[Records from a data source]
▼

-- ==== Sys2Proof/Machine/FrameEngine.lean ====
section
/-! DEFINITION. The three operations of the Frame Transfer Engine as state machines, one step at a time
(42_frame_transfer_engine.md, transition table R197). -/

namespace Sys2Proof.Machine

/-- One of the five writes of `INIT`, or its return (R171). -/
def State.initStep (s : State) : Answer :=
  match s.seq.subStep with
  | 0 => .next ((s.busWrite .rxip (encodeIp s.cfg.octetWidth s.cfg.rxIp)).setSubStep 1)
  | 1 => .next ((s.busWrite .txip (encodeIp s.cfg.octetWidth s.cfg.txIp)).setSubStep 2)
  | 2 => .next ((s.busWrite .rxport (encodePort s.cfg.rxPort)).setSubStep 3)
  | 3 => .next ((s.busWrite .txport (encodePort s.cfg.txPort)).setSubStep 4)
  | 4 => .next ((s.busWrite .ctrl s.cfg.literals.ctrlEnable).setSubStep 5)
  | 5 => .next (s.ret 0)

/-- Accept a transfer: the range check (R244), then the operands are latched and the phase is `Configuring` (R178, R188).
No transaction (R197). -/
def State.acceptTransfer (s : State) (op : Op) (buffer size : Word) : Answer :=
  if badRange s.cfg buffer size then .next (s.raise .badRange)
  else
    let t := s.start op buffer size
    .next { t with seq := { t.seq with buf := buffer, sizeL := size, phase := .configuring } }

/-- `Configuring` of either direction (R179, R189): the size register first, then the start command in `CTRL`. -/
def State.configureStep (s : State) (sizeReg : Reg) (command : Word) (configured : State → State) : Answer :=
  match s.seq.subStep with
  | 0 => .next ((s.busWrite sizeReg s.seq.sizeL).setSubStep 1)
  | 1 => .next (configured ((s.busWrite .ctrl command).setSubStep 2))
  | 2 => .fault .badSequence
  | 3 => .fault .badSequence
  | 4 => .fault .badSequence
  | 5 => .fault .badSequence

/-- One iteration of a poll loop (R177): the limit is tested before the read; the loop is left in the step of the read
that satisfies the predicate. -/
def State.pollStep (s : State) (r : Reg) (satisfied : Word → Bool) (timeout : Ending) (leave : State → State) : Answer :=
  if s.pollsExhausted then .next (s.raise timeout)
  else
    let t := (s.busRead r).setPolls (s.seq.polls + 1)
    .next (if satisfied t.seq.tmp then leave t else t)

/-- One step of `Draining` (R184). -/
def State.drainStep (s : State) : Answer :=
  if s.seq.offset = s.seq.sizeL then .next (s.setPhase .done)
  else
    let t := s.busRead .rxfifoData
    if fifoEmptyBit s.cfg.literals t.seq.tmp then
      let u := t.setPolls (s.seq.polls + 1)
      .next (if u.pollsExhausted then u.raise .timeoutDraining else u)
    else
      .next (((t.memWrite (s.bufferAddress s.seq.offset) (fifoByte s.cfg.literals t.seq.tmp)).setOffset (s.seq.offset + 1)).setPolls 0)

/-- One step of `Filling` (R191). -/
def State.fillStep (s : State) : Answer :=
  if s.seq.offset = s.seq.sizeL then .next ((s.setPhase .drainWait).setPolls 0)
  else
    .next ((s.busWrite .txfifoData ((Memory.read s.mem (s.bufferAddress s.seq.offset)).setWidth 32)).setOffset
      (s.seq.offset + 1))

/-- One step of `RECV_FRAME` in progress (R178, R197). -/
def State.recvStep (s : State) : Answer :=
  match s.seq.phase with
  | .configuring =>
    s.configureStep .rxsize s.cfg.literals.ctrlRxStart (fun t => (t.setPhase .waitingForData).setPolls 0)
  | .waitingForData =>
    s.pollStep .rxStatus (rxReadyBit s.cfg.literals) .timeoutWaitingForData
      (fun t => ((t.setOffset 0).setPhase .draining).setPolls 0)
  | .draining => s.drainStep
  | .done => .next (s.ret 0)
  | .idle => .fault .badSequence
  | .filling => .fault .badSequence
  | .drainWait => .fault .badSequence

/-- One step of `SEND_FRAME` in progress (R188, R197). -/
def State.sendStep (s : State) : Answer :=
  match s.seq.phase with
  | .configuring =>
    s.configureStep .txsize s.cfg.literals.ctrlTxStart (fun t => (t.setOffset 0).setPhase .filling)
  | .filling => s.fillStep
  | .drainWait =>
    s.pollStep .txfifoSize txDrained .timeoutDrainWait (fun t => t.setPhase .done)
  | .done => .next (s.ret 0)
  | .idle => .fault .badSequence
  | .waitingForData => .fault .badSequence
  | .draining => .fault .badSequence

/-- `INIT` (R171): the step that accepts it issues the first write. -/
def execInit (s : State) : Answer := s.firstOrNext .init (s.start .init 0 0).initStep s.initStep

/-- `RECV_FRAME buffer, size` (R178). -/
def execRecvFrame (buffer size : Word) (s : State) : Answer :=
  s.firstOrNext .recvFrame (s.acceptTransfer .recvFrame buffer size) s.recvStep

/-- `SEND_FRAME buffer, size` (R188). -/
def execSendFrame (buffer size : Word) (s : State) : Answer :=
  s.firstOrNext .sendFrame (s.acceptTransfer .sendFrame buffer size) s.sendStep

end Sys2Proof.Machine
end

▲

Required action: Could you print the lines above, exactly as written, from the line containing "s.pollStep .txfifoSize txDrained" through the final one?

Exercise result:
    s.pollStep .txfifoSize txDrained .timeoutDrainWait (fun t => t.setPhase .done)
  | .done => .next (s.ret 0)
  | .idle => .fault .badSequence
  | .waitingForData => .fault .badSequence
  | .draining => .fault .badSequence

/-- `INIT` (R171): the step that accepts it issues the first write. -/
def execInit (s : State) : Answer := s.firstOrNext .init (s.start .init 0 0).initStep s.initStep

/-- `RECV_FRAME buffer, size` (R178). -/
def execRecvFrame (buffer size : Word) (s : State) : Answer :=
  s.firstOrNext .recvFrame (s.acceptTransfer .recvFrame buffer size) s.recvStep

/-- `SEND_FRAME buffer, size` (R188). -/
def execSendFrame (buffer size : Word) (s : State) : Answer :=
  s.firstOrNext .sendFrame (s.acceptTransfer .sendFrame buffer size) s.sendStep

end Sys2Proof.Machine
end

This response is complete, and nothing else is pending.